Well her name is manty and today I took her to band practise!












 

Dunno if i did i right.

-joh_jb1-


----------



## john_jb1 (Sep 2, 2007)

nope didnt :evil:


----------



## john_jb1 (Sep 2, 2007)

Got it!!





















sorry about that, just figgured it out, hope you enjoy them  

-john_jb1-


----------



## Sparky (Sep 2, 2007)

can she give me guitar lessons?


----------



## john_jb1 (Sep 2, 2007)

hahaha. maybe :wink: and its a she! haha, most women will get offended if you call em "he".

-john_jb1-


----------



## Sparky (Sep 2, 2007)

I did say she


----------



## john_jb1 (Sep 2, 2007)

hahaha, soo you did! sorry lol wasn't concentrating too tired :? went bed at 4 and had to get up at 10 last night, haha.

-john_jb1-


----------



## Sparky (Sep 2, 2007)

what kind of guitar is that?
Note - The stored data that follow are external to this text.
theorem restInv_step {s t : State} (hs : RestInv s) (h : step s = .next t) : RestInv t := by
  obtain ⟨hrest, hstart⟩ := (restInv_iff s).mp hs
  refine (restInv_iff t).mpr ?_
  rcases step_cases h with ⟨-, rfl⟩ | ⟨c, rest, -, ht⟩
  · unfold tick
    split
    · exact ⟨hrest, hstart⟩
    · exact ⟨RestSound.of_crane (s := s) hrest rfl, hstart⟩
  · have hrest : RestSound (s.setPending rest) := hrest.of_crane rfl
    by_cases hrel : ∃ p, c = .resetRelease p
    · obtain ⟨p, rfl⟩ := hrel
      obtain rfl : resetReleased p (s.setPending rest) = t := by simpa [exec, execResetRelease] using ht
      exact ⟨restSound_of_current rfl, fun _ => rfl⟩
    by_cases hass : ∃ p, c = .resetAssert p
    · obtain ⟨p, rfl⟩ := hass
      obtain rfl : resetAsserted p (s.setPending rest) = t := by simpa [exec, execResetAssert] using ht
      exact ⟨restSound_of_current rfl, fun _ => rfl⟩
    by_cases hread : ∃ p image, c = .readComplete p image
    · obtain ⟨p, image, rfl⟩ := hread
      refine ⟨?_, fun hm => ?_⟩
      · rw [exec_readComplete] at ht
        split at ht
        · next hmode =>
          obtain rfl : readComplete image ((s.setPending rest).setPins p) = t := by simpa using ht
          exact restSound_readComplete (s := (s.setPending rest).setPins p)
            (hstart (by simpa using (Bool.and_eq_true_iff.mp hmode).2))
        · obtain rfl : (s.setPending rest).setPins p = t := by simpa using ht
          exact hrest.of_crane rfl
      · obtain ⟨rfl, -⟩ := exec_readComplete_start ht hm
        exact hstart hm
    replace hrel := not_exists.mp hrel
    replace hass := not_exists.mp hass
    replace hread (p image) : c ≠ .readComplete p image := fun h => hread ⟨p, image, h⟩
    refine ⟨hrest.exec hrel hass hread ht, fun hm => ?_⟩
    obtain ⟨hmode, hcrane⟩ := exec_start hrel hass hread ht hm
    rw [hcrane]
    exact hstart hmode

end Sys2Proof.Machine

namespace Sys2Proof.Proofs
open Sys2Proof Sys2Proof.Machine Sys2Proof.Safety

/-- Settles O9: a crane is set to rest only where its move was removed before. -/
theorem stepKeepsCraneRest : Obligations.StepKeepsCraneRest := fun _ _ => restInv_step

end Sys2Proof.Proofs
end

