theorem outExternal_of_some {u : State} {l : Lane} {x : Handoff} (h : u.spine.out l = some x) (hp : x.peer ≠ u.cfg.station) :
    outExternal u l = some x := by
  simp [outExternal, h, Handoff.external, hp]

theorem inExternal_of_none {u : State} {l : Lane} (h : u.spine.incoming l = none) : inExternal u l = none := by
  simp [inExternal, h]

theorem inExternal_of_some {u : State} {l : Lane} {x : Handoff} (h : u.spine.incoming l = some x) (hp : x.peer ≠ u.cfg.station) :
    inExternal u l = some x := by
  simp [inExternal, h, Handoff.external, hp]

/-- FAULT BIN_CAUGHT and the bin's location, in one equation. -/
theorem binCaught_eq (r : TravelRecord) (place : PlaceCode) (u : State) : binCaught r place u =
    faultNotice { faultBody .binCaught with
      bin := r.bin, second := r.home, code := place.num, place := u.cfg.segment, hop := r.hop }
      { u with dir := if r.home = u.cfg.station then u.dir.locate r.bin (.caught u.cfg.segment) else u.dir } := by
  unfold binCaught
  by_cases h : r.home = u.cfg.station
  · simp only [if_pos h]
    rfl
  · simp only [if_neg h]

theorem catchDown_of_none {u : State} (h : u.spine.outDown = none) : catchDown u = u := by
  simp [catchDown, outExternal_of_none (l := .down) h]

theorem catchUp_of_none {u : State} (h : u.spine.inUp = none) : catchUp u = u := by
  simp [catchUp, inExternal_of_none (l := .up) h]

theorem catchDown_of_holding {u : State} {y : Handoff} {r : TravelRecord} (h : u.spine.outDown = some y)
    (hp : y.peer ≠ u.cfg.station) (hr : u.spine.down = .holding r) : catchDown u = binCaught r .down { u with
      spine := { u.spine with down := .blocked none (some (y.bin, y.peer)), outDown := none, driveDown := false } } := by
  simp only [catchDown, outExternal_of_some (l := .down) h hp, hr, PlaceState.record?]
  rfl

theorem catchUp_of_record {u : State} {z : Handoff} {r : TravelRecord} (h : u.spine.inUp = some z)
    (hp : z.peer ≠ u.cfg.station) (hr : z.record = some r) : catchUp u = binCaught r .up { u with
      spine := { u.spine with up := .blocked none none, inUp := none, driveUp := false } } := by
  simp only [catchUp, inExternal_of_some (l := .up) h hp, hr]
  rfl

/-- Neither compartment beside the shutter is alarmed. -/
theorem adjacentClear_iff (u : State) :
    adjacentClear u = true ↔ ∀ c, bordersShutter u.cfg c = true → (u.fire.alarms.get c).alarmed = false := by
  have all (c : Compartment) : c ∈ compartmentsDown := by revert c; decide
  simp only [adjacentClear, List.all_eq_true, Bool.not_eq_true', Bool.and_eq_false_imp, Fire.alarmed]
  exact ⟨fun h c => h c (all c), fun h c _ => h c⟩

end Sys2Proof.Machine

namespace Sys2Proof.Proofs
open Sys2Proof Sys2Proof.Machine Sys2Proof.Safety

/-- Settles O32: the record of the compartment decides. -/
theorem alarmHeard : Obligations.AlarmHeard := by
  intro p h b rest s hr e r withdrawn alarms
  have hgate : gate s (.alarm b) = .admitted := gate_of_columns hr.live (fun _ => rfl) rfl rfl rfl
  have hwithdrawn : withdraw (Owner.isAlarm b.comp) e = withdrawn := by
    simp only [withdraw, TxFrame.waits, Owner.isAlarm_eq, LineUnit.setQueue, State.setLine, withdrawn]
  have hfire : e.fire = s.fire := entered_fire p h s
  refine ⟨fun h0 => ?_, fun h0 ha => ?_, fun h0 ha => ?_⟩
  · have heard : hearAlarm b e = e := if_pos h0
    exact exec_admitted rfl hr rfl rfl rfl hgate (by rw [applyItem, heard, if_pos h0])
  · have heard : hearAlarm b e = setAlarm b.comp { r with epoch := b.epoch, last := b.epoch } withdrawn := by
      simp only [hearAlarm, if_neg h0, hfire, hwithdrawn]
      exact if_pos ha
    refine exec_admitted rfl hr rfl rfl rfl hgate ?_
    rw [applyItem, heard, if_neg h0]
    simp only [setAlarm, State.setFire, withdrawn, hfire, alarms]
  · have heard : hearAlarm b e = alarmRaised b.comp
        (setAlarm b.comp { r with alarmed := true, epoch := b.epoch, last := b.epoch, stamp := some s.clock } withdrawn) := by
      simp only [hearAlarm, if_neg h0, hfire, hwithdrawn]
      rw [if_neg (by simpa using ha), show withdrawn.clock = s.clock from entered_clock p h s]
    refine exec_admitted rfl hr rfl rfl rfl hgate ?_
    rw [applyItem, heard, if_neg h0, alarmRaised_eq]
    simp only [setAlarm, State.setFire, withdrawn, hfire, alarms, show e.clock = s.clock from entered_clock p h s,
      show e.cfg = s.cfg from entered_cfg p h s]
I have a Checkmate Acoustic, yup really old, bet you never heard of it :lol: I want a new one but its expensive


----------



## john_jb1 (Sep 2, 2007)

Thats a really rubbish one, it was only £100, but i use a good pedal, i use a VOX Tonelab SE, and I'm gonna get a new guitar, thinking on the lines of a Brian May red special.  

-john_jb1-

and no i haven't heard of that guitar!


----------



## Sparky (Sep 2, 2007)

how much would 100 euros be in dollars


----------



## john_jb1 (Sep 2, 2007)

Well £100 is about $201.75, so 100 Euros would be about $136.32 I guess

-john_jb1-


----------



## OGIGA (Sep 2, 2007)

Today, EUR100.00 is about USD136.28.

http://finance.yahoo.com/currency/convert?...=EUR&amp;to=USD


----------